» What to do
Determine how many lines in the entries below include "before". The reply should be that number and nothing else.

» Collected data
[Start of Attachment]

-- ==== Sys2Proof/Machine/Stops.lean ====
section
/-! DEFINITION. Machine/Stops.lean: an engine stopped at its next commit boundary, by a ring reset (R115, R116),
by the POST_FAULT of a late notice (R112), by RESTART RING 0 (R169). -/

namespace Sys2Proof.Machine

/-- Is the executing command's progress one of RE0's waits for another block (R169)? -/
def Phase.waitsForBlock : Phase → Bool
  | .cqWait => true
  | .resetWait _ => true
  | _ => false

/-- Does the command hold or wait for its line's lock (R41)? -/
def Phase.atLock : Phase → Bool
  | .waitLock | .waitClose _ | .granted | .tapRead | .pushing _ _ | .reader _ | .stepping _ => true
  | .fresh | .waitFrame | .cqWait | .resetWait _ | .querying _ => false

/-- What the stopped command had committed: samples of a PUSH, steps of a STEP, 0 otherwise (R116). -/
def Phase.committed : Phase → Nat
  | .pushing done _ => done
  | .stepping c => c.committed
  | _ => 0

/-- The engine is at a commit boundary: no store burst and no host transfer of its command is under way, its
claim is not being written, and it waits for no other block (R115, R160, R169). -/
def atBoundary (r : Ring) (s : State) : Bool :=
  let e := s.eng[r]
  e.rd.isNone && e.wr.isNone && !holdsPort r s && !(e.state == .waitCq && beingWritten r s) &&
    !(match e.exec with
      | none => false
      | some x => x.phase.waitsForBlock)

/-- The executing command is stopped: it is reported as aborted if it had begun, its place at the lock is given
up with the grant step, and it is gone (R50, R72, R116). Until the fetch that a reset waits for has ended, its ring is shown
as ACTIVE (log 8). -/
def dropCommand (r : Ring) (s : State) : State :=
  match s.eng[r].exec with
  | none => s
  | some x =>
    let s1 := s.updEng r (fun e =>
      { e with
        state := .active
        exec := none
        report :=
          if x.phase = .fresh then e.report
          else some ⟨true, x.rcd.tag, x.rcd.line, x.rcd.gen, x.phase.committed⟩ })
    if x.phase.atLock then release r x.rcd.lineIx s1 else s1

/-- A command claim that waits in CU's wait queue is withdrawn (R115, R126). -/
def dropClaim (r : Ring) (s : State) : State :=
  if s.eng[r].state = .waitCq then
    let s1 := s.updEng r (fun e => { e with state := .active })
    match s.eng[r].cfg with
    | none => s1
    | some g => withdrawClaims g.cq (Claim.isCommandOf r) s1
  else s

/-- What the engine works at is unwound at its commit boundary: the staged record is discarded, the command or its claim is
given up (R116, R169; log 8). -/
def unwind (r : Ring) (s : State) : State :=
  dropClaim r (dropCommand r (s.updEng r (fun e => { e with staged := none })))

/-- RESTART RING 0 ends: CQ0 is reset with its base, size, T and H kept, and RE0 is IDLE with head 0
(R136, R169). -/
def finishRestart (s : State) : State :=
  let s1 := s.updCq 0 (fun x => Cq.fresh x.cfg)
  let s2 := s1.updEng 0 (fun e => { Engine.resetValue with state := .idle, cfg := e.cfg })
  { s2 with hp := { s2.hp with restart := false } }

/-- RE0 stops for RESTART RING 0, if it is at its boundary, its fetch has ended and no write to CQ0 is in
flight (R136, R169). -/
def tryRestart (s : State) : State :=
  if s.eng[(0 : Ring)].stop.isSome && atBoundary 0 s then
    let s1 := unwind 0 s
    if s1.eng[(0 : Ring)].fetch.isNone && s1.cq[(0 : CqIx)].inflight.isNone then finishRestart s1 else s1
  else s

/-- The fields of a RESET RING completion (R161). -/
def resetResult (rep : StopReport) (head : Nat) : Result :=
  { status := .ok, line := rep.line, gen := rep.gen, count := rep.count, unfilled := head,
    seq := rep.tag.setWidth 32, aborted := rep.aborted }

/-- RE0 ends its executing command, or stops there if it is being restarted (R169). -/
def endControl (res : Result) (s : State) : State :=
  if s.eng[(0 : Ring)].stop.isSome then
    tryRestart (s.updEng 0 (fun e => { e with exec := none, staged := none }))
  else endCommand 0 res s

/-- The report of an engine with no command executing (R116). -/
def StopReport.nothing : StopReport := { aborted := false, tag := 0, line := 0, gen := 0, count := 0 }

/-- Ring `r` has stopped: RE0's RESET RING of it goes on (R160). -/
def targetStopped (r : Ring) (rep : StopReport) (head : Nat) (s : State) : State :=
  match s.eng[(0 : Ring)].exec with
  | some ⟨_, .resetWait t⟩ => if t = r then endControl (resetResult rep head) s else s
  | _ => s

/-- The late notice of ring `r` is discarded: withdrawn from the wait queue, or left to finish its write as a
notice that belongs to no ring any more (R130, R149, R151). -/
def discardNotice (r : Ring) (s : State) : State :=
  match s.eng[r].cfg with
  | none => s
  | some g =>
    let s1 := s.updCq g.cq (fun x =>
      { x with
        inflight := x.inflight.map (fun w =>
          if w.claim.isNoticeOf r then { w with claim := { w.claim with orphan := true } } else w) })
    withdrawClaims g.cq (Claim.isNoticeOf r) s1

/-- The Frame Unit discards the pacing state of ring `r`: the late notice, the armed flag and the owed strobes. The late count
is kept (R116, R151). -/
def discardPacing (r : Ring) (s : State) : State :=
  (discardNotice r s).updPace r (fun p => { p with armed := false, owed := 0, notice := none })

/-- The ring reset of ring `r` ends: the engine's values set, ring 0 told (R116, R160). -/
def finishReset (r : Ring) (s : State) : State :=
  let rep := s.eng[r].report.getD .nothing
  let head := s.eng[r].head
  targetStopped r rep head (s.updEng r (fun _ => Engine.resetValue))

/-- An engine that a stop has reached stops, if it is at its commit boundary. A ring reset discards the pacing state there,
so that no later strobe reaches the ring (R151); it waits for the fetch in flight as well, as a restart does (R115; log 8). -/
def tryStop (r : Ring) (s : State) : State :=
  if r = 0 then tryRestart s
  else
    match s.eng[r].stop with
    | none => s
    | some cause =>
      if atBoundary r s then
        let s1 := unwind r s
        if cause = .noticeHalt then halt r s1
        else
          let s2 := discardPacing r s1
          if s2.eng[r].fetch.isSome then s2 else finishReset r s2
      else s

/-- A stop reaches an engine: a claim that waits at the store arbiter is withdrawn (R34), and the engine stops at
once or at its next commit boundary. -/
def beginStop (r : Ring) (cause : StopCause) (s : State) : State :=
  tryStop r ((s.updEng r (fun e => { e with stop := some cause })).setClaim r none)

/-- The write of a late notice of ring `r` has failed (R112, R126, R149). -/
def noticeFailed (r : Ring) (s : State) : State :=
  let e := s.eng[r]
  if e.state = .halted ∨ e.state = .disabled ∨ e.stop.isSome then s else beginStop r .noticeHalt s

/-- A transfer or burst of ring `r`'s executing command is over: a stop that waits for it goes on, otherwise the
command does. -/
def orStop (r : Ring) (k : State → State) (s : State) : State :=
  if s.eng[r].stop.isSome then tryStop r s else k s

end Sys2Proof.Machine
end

[End of Attachment]
[Start of Attachment]

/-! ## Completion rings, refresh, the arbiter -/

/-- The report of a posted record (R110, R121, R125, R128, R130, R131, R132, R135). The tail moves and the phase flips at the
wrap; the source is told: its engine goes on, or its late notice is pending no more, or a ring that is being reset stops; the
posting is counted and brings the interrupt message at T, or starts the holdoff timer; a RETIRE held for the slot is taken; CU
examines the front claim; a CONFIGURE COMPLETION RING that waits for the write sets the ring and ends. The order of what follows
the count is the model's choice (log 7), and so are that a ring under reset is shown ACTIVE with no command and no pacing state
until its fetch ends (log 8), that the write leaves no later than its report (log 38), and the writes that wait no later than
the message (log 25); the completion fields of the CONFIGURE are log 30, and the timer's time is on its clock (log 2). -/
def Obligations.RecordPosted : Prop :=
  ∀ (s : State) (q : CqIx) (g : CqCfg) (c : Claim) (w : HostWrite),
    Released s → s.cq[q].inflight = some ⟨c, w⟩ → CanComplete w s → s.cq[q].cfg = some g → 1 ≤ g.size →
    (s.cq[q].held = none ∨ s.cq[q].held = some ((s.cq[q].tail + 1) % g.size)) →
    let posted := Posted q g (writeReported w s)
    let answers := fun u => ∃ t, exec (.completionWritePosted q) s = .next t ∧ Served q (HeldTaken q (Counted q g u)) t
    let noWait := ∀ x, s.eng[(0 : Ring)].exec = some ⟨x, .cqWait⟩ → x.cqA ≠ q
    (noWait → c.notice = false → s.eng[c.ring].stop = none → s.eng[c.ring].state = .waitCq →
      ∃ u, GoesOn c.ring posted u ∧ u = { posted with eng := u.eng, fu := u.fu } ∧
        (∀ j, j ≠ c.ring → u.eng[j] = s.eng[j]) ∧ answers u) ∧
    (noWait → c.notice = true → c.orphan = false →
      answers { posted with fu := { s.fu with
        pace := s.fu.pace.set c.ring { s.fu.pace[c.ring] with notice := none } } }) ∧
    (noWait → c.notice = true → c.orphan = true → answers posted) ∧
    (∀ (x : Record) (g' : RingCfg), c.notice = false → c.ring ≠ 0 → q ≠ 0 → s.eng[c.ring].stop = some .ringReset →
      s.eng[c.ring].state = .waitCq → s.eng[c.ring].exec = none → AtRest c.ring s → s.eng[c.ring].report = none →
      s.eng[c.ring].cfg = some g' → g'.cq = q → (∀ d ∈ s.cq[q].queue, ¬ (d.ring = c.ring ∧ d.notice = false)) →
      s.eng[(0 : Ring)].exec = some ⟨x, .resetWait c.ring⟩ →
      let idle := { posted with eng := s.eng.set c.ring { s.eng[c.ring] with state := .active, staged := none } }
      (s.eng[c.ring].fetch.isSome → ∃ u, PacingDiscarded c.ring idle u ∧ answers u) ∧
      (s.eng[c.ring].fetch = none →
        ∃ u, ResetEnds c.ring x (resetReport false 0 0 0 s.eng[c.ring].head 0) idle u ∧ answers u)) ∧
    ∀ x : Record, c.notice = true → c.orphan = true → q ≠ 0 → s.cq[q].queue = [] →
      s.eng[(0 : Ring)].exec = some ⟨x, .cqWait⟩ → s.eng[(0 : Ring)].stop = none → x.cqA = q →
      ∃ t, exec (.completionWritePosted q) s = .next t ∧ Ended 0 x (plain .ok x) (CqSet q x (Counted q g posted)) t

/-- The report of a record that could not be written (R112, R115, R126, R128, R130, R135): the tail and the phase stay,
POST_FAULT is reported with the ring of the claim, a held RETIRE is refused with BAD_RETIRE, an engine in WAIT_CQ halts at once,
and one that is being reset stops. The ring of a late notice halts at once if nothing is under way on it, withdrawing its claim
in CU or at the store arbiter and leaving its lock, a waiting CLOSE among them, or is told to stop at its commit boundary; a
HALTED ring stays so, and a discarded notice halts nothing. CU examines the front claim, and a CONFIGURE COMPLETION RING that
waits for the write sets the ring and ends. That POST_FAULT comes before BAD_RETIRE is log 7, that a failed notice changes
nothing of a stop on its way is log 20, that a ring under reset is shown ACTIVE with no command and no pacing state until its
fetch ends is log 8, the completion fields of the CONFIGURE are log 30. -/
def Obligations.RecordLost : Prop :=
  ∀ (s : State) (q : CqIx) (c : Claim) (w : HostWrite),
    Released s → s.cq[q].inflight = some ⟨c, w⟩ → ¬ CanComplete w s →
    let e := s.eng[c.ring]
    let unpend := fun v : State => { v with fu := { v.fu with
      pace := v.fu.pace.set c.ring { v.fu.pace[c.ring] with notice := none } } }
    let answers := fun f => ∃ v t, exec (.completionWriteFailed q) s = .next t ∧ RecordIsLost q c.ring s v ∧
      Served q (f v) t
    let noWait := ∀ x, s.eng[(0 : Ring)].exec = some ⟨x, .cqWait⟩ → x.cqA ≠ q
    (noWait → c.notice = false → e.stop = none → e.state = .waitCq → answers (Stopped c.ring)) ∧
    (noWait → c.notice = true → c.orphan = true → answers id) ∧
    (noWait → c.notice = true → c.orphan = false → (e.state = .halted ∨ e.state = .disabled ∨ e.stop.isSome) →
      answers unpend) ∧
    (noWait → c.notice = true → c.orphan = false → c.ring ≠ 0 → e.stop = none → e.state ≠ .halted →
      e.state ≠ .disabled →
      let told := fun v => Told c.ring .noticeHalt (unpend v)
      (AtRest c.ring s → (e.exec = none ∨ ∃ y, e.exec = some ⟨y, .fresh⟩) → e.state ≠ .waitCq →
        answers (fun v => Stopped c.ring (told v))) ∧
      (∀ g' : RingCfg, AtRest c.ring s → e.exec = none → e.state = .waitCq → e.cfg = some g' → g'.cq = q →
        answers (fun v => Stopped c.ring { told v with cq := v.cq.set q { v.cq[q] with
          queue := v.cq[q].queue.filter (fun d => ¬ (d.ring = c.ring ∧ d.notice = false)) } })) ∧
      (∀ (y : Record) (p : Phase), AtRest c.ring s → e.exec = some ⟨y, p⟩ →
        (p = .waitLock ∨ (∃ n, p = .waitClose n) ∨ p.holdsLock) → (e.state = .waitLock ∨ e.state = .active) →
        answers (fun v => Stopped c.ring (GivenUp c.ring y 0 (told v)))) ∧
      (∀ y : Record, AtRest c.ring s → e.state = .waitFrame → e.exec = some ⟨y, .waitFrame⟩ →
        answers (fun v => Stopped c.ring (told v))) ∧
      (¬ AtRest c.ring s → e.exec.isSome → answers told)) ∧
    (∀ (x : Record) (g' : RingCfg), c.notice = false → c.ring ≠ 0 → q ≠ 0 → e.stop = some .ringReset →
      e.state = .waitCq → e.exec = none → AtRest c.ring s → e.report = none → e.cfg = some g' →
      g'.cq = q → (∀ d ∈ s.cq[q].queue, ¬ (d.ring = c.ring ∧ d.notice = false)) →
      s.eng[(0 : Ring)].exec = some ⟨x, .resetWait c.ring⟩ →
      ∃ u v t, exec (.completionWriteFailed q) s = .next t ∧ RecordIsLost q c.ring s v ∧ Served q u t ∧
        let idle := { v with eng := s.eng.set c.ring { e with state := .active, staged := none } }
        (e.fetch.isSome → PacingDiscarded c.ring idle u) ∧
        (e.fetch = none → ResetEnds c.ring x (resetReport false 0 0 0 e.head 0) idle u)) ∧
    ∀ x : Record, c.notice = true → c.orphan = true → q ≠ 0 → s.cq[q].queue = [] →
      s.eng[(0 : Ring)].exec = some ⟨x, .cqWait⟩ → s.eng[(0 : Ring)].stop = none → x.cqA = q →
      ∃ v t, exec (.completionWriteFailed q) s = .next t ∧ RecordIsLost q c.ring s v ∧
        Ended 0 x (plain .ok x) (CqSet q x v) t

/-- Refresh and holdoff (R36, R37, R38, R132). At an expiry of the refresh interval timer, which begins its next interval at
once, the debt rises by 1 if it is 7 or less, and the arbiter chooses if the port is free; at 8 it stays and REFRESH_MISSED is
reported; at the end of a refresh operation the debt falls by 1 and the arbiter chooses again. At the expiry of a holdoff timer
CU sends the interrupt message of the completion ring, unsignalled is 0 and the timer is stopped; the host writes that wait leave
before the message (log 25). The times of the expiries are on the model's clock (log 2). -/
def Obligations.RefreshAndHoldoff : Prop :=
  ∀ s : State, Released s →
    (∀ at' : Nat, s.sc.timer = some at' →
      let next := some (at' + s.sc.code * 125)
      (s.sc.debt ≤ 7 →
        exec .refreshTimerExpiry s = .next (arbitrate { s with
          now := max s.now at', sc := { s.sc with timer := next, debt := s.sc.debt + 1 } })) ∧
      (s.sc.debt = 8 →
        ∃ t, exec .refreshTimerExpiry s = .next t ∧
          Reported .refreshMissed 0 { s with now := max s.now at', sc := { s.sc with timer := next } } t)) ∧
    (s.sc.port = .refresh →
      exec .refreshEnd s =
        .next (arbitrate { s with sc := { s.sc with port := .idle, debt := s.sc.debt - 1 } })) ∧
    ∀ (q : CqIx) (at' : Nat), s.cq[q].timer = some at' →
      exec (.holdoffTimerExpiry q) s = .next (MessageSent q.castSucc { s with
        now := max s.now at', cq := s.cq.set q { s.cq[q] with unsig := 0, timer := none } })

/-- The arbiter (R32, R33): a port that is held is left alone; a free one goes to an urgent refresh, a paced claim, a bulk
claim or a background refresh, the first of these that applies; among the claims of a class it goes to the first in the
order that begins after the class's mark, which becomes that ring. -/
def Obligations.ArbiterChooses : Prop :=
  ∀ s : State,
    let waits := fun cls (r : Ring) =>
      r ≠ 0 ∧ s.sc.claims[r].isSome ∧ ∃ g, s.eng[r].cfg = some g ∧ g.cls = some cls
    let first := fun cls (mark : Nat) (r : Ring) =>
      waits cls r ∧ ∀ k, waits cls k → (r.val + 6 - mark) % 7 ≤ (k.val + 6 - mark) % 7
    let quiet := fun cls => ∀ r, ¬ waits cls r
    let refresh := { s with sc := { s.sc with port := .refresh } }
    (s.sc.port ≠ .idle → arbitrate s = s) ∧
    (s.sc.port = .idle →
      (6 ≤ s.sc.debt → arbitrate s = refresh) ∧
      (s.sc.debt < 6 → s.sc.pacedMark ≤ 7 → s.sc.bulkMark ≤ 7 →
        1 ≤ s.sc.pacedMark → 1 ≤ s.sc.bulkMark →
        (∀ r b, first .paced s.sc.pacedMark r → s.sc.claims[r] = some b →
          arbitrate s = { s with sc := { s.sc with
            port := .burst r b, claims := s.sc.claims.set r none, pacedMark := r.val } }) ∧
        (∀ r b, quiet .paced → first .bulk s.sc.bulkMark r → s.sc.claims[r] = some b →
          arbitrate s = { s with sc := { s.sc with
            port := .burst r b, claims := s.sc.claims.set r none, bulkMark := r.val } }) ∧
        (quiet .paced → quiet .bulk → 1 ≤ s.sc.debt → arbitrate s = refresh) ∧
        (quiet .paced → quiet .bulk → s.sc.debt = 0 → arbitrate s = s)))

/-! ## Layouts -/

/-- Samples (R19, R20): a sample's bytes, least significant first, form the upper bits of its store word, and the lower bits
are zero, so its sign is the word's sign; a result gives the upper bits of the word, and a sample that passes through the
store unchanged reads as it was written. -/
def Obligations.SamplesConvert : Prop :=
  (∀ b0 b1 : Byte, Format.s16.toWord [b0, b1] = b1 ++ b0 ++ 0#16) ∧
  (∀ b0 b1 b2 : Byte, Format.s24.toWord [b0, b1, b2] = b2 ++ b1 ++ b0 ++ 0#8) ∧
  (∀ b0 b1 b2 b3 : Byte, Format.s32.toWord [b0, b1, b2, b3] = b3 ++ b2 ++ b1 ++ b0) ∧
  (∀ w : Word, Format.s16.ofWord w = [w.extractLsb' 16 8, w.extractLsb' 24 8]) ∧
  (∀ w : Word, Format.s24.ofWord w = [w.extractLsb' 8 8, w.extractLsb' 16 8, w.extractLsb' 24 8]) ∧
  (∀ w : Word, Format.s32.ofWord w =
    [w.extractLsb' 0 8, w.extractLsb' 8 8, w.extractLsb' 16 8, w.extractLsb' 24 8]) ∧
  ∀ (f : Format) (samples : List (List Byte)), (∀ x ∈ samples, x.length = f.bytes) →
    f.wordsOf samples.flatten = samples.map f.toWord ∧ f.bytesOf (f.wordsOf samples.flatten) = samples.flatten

[End of Attachment]

» Reply
2